Question

Calculate the molar concentration of \(\mathrm{OH}^{-}\) ions in a \(0.550 \mathrm{M}\) solution of hypobromite ion \(\left(\mathrm{BrO}^{-} ;\right.\) \(K_{b}=4.0 \times 10^{-6}\) ). What is the \(\mathrm{pH}\) of this solution?

Short answer

The equilibrium concentration of \(\mathrm{OH}^{-}\) ions in the \(0.550\mathrm{M}\) solution of hypobromite ion is approximately \(2.98 \times 10^{-3} \mathrm{M}\), and the corresponding \(\mathrm{pH}\) of the solution is approximately \(11.47\).

Step-by-step solution

Write the expression for the base dissociation reaction

For the hypobromite ion, the base dissociation reaction is: \[\mathrm{BrO}^{-} + \mathrm{H_2O} \rightleftharpoons \mathrm{OH}^{-} + \mathrm{HBrO}\]

Write the expression for the base dissociation constant \(K_b\)

The expression for the base dissociation constant \(K_b\) is: \[K_b = \frac{[\mathrm{OH}^{-}][\mathrm{HBrO}]}{[\mathrm{BrO}^{-}]}\]
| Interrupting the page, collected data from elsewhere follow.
/-! ### Fetching (R318, R323) -/

/-- Descriptor `d` of ring `r` completes with `st`. -/
def endDesc (fn : FnId) (r : Nat) (d : HostDesc) (st : BitVec 8) (info : Nat) (s : State) : State :=
  completeDesc fn r (hCid d) (BitVec.ofNat 8 (hOp d)) st (BitVec.ofNat 64 info) (hNoCqe d) s

/-- A fetched descriptor takes its number; it fails at once, or stands in its ring's queue (R316, R323, R329). -/
def takeDesc (fn : FnId) (r : Nat) (s : State) (d : HostDesc) : State :=
  let n := (fnOf s fn).nextSeq
  let s := modFn s fn fun f => { f with nextSeq := n + 1 }
  let reg := regionOfFn s fn
  match descBad (reg.map (regOf s)) d with
  | some i => endDesc fn r d 0x2A i s
  | none =>
    if reg.isNone ∧ 1 ≤ hOp d ∧ hOp d ≤ 4 then endDesc fn r d 0x2B 0 s
    else modFn s fn fun f => { f with sq := tset f.sq r { sqOf f r with queue := (sqOf f r).queue ++ [(n, d)] } }

/-- The KS-40 fetches from ring `r` now (R319, R321, R331, R455). -/
def mayFetch (f : HostFn) (r : Nat) : Bool :=
  sqEnabled f r && !(sqOf f r).error && cqEnabled f (sqCq f r) && decide (doorbell f ≠ 0)
    && !(cqFull (cqOf f (sqCq f r)) && decide (64 ≤ heldBack f))

/-- The position `k` entries on. -/
def bumpN (n : Nat) : Nat → BitVec 16 × Bool → BitVec 16 × Bool
  | 0, p => p
  | k + 1, p => bumpN n k (bump n p.1 p.2)

/-- The read of `k` descriptors at the head of ring `r` (R318). -/
def fetchRead (f : HostFn) (fn : FnId) (r k : Nat) : HostOut :=
  .read fn (.untranslated (BitVec.ofNat 64 (addr64 f (sqBase r) (sqBase r + 8) + 64 * (sqOf f r).head.toNat))) (64 * k)

/-- `DESCRIPTOR_FETCH` (R323): one read of at most 64 descriptors, in index order, none past the end of the ring. -/
def execDescriptorFetch (fn : FnId) (ring : Fin 16) (descs : List (List (BitVec 64))) (s : State) :
    Host.Outcome State Fault Refusal :=
  .next (fromHost fn (fun s =>
    let f := fnOf s fn
    let x := sqOf f ring.val
    let n := sqSize f ring.val
    let k := min (min (min 64 descs.length) (n - x.head.toNat)) (ringCount n x.head x.headWrap x.tail x.tailWrap)
    if !mayFetch f ring.val ∨ k = 0 then s
    else
      let p := bumpN n k (x.head, x.headWrap)
      let out := fetchRead f fn ring.val k
      let s := setFn { s with hostOut := s.hostOut ++ [out] } fn
        { f with sq := tset f.sq ring.val { x with head := p.1, headWrap := p.2 } }
      let s := writeRecord fn (0x100 + 8 * ring.val) (sqHeadRecord (sqOf (fnOf s fn) ring.val)) s
      (descs.take k).foldl (takeDesc fn ring.val) s) s)

/-! ### Starting (R323, R352) -/

/-- A launch or notice of the ring with a number below `n` has not started. -/
def ringPending (s : State) (fn : FnId) (ring : Fin 16) (n : Nat) : Bool :=
  s.regions.any fun e =>
    e.2.launches.any (fun l => decide (l.2.fn = fn ∧ l.2.ring = ring ∧ l.2.seq < n) && !l.2.started && !l.2.ended && !l.2.orphan)
    || e.2.notifies.any fun m => decide (m.fn = fn ∧ m.ring = ring ∧ m.seq < n)

/-- The oldest descriptor of a ring, where it has the opcode `op` and may start: in index order, and
with `FENCE` once all before it has completed and closed. -/
def startable (s : State) (fn : FnId) (ring : Fin 16) (op : Nat) : Option (Nat × HostDesc) :=
  let f := fnOf s fn
  match (sqOf f ring.val).queue with
  | [] => none
  | (n, d) :: _ =>
    if hOp d ≠ op then none
    else if hFence d ∧ ringBusy f ring n then none
    else if op ≠ 2 ∧ ringPending s fn ring n then none
    else some (n, d)

/-- Descriptor number `n` leaves its queue. -/
def popDesc (fn : FnId) (ring : Fin 16) (n : Nat) (s : State) : State :=
  modFn s fn fun f => { f with
    sq := tset f.sq ring.val { sqOf f ring.val with queue := (sqOf f ring.val).queue.filter fun d => decide (d.1 ≠ n) } }

/-- Descriptor number `n` is to complete later. -/
def goLive (fn : FnId) (ring : Fin 16) (n : Nat) (s : State) : State :=
  modFn s fn fun f => { f with sq := tset f.sq ring.val { sqOf f ring.val with live := (sqOf f ring.val).live ++ [n] } }

/-- Start the oldest descriptor of a ring, if it has opcode `op` and may start. -/
def withDesc (fn : FnId) (ring : Fin 16) (op : Nat) (f : Nat → HostDesc → State → State) (s : State) : State :=
  match startable s fn ring op with
  | none => s
  | some (n, d) => f n d (popDesc fn ring n s)

/-- As `withDesc`, for the opcodes that need a region (R316, R464). -/
def withRegion (fn : FnId) (ring : Fin 16) (op : Nat) (f : RegionId → Nat → HostDesc → State → State) (s : State) : State :=
  withDesc fn ring op (fun n d s => match regionOfFn s fn with
    | none => endDesc fn ring.val d 0x2B 0 s
    | some r => f r n d s) s

/-- `NOP_DESCRIPTOR` (R325). -/
def execNopDescriptor (fn : FnId) (ring : Fin 16) (s : State) : Host.Outcome State Fault Refusal :=
  .next (withDesc fn ring 0 (fun _ d s => endDesc fn ring.val d 0 0 s) s)

/-- The lowest free launch slot of a region (R335). -/
def freeLaunch (x : Region) : Option Nat := lowestFree 64 (x.launches.map Prod.fst)

/-- The oldest `LAUNCH` of a ring that has been read and holds no slot. -/
def firstLaunch (f : HostFn) (ring : Fin 16) : Option (Nat × HostDesc) :=
  (sqOf f ring.val).queue.find? fun d => decide (hOp d.2 = 1)

/-- A launch as it is read. -/
def newLaunch (fn : FnId) (ring : Fin 16) (n : Nat) (d : HostDesc) : Launch :=
  { fn := fn, ring := ring, cid := hCid d, cell := BitVec.ofNat 11 (fld (hWord d 1) 0 11)
    laddr := BitVec.ofNat 20 (hArgAddr d), args := hArgs d, started := false, orphan := false
    noCqe := hNoCqe d, ended := false, seq := n, fence := hFence d }

/-- `LAUNCH` (R335): the launch that has been read takes its slot and is pending there, whatever its start waits for;
with no slot free the ring stops here. -/
def execLaunch (fn : FnId) (ring : Fin 16) (s : State) : Host.Outcome State Fault Refusal :=
  .next (match firstLaunch (fnOf s fn) ring with
    | none => s
    | some (n, d) => match regionOfFn s fn with
      | none => endDesc fn ring.val d 0x2B 0 (popDesc fn ring n s)
      | some r => match freeLaunch (regOf s r) with
        | none => s
        | some k =>
          let s := goLive fn ring n (popDesc fn ring n s)
          modReg s r fun x => { x with launches := tset x.launches k (newLaunch fn ring n d) })

/-- `NOTIFY` (R339): the notice is pending like a launch. -/
def execNotify (fn : FnId) (ring : Fin 16) (s : State) : Host.Outcome State Fault Refusal :=
  .next (withRegion fn ring 2 (fun r n d s =>
    let m : PendNotify :=
      { fn := fn, ring := ring, cid := hCid d, laddr := BitVec.ofNat 20 (hArgAddr d), args := hArgs d
        noCqe := hNoCqe d, seq := n }
    modReg (goLive fn ring n s) r fun x => { x with notifies := x.notifies ++ [m] }) s)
Set up an ICE table for the reaction

An ICE table will help us determine the equilibrium concentrations of the species involved in the reaction. The initial concentration of \(\mathrm{BrO}^{-}\) is \(0.550 \mathrm{M}\), while the initial concentrations of \(\mathrm{OH}^{-}\) and \(\mathrm{HBrO}\) are both \(0\). ``` [BrO⁻] [OH⁻] [HBrO] I 0.550 M 0 0 C -x +x +x E 0.550-x M x x ```

Solve for the equilibrium concentration of \(\mathrm{OH}^{-}\) ions

At equilibrium, we can plug the ICE table values into the \(K_b\) expression: \[4.0 \times 10^{-6} = \frac{x \cdot x}{0.550 - x}\] Assuming that x is small compared to \(0.550\), we can approximate the denominator to be \(0.550\): \[4.0 \times 10^{-6} = \frac{x^2}{0.550}\] Now, solve for x (the equilibrium concentration of \(\mathrm{OH}^{-}\) ions): \[x^2 = 4.0 \times 10^{-6} \cdot 0.550\] \[x = \sqrt{4.0 \times 10^{-6} \cdot 0.550} \approx 2.98 \times 10^{-3} \mathrm{M}\]

Calculate \(\mathrm{pOH}\) and \(\mathrm{pH}\) of the solution

Now that we have the equilibrium concentration of \(\mathrm{OH}^{-}\) ions, we can calculate the \(\mathrm{pOH}\) and \(\mathrm{pH}\) of the solution: \[\mathrm{pOH} = -\log{[\mathrm{OH}^{-}]} = -\log{(2.98 \times 10^{-3})} \approx 2.53\] Recall that \(\mathrm{pH} + \mathrm{pOH} = 14\), so we can find the \(\mathrm{pH}\) of the solution: \[\mathrm{pH} = 14 - \mathrm{pOH} = 14 - 2.53 \approx 11.47\] Thus, the \(\mathrm{pH}\) of the \(0.550 \mathrm{M}\) solution of hypobromite ion is approximately \(11.47\).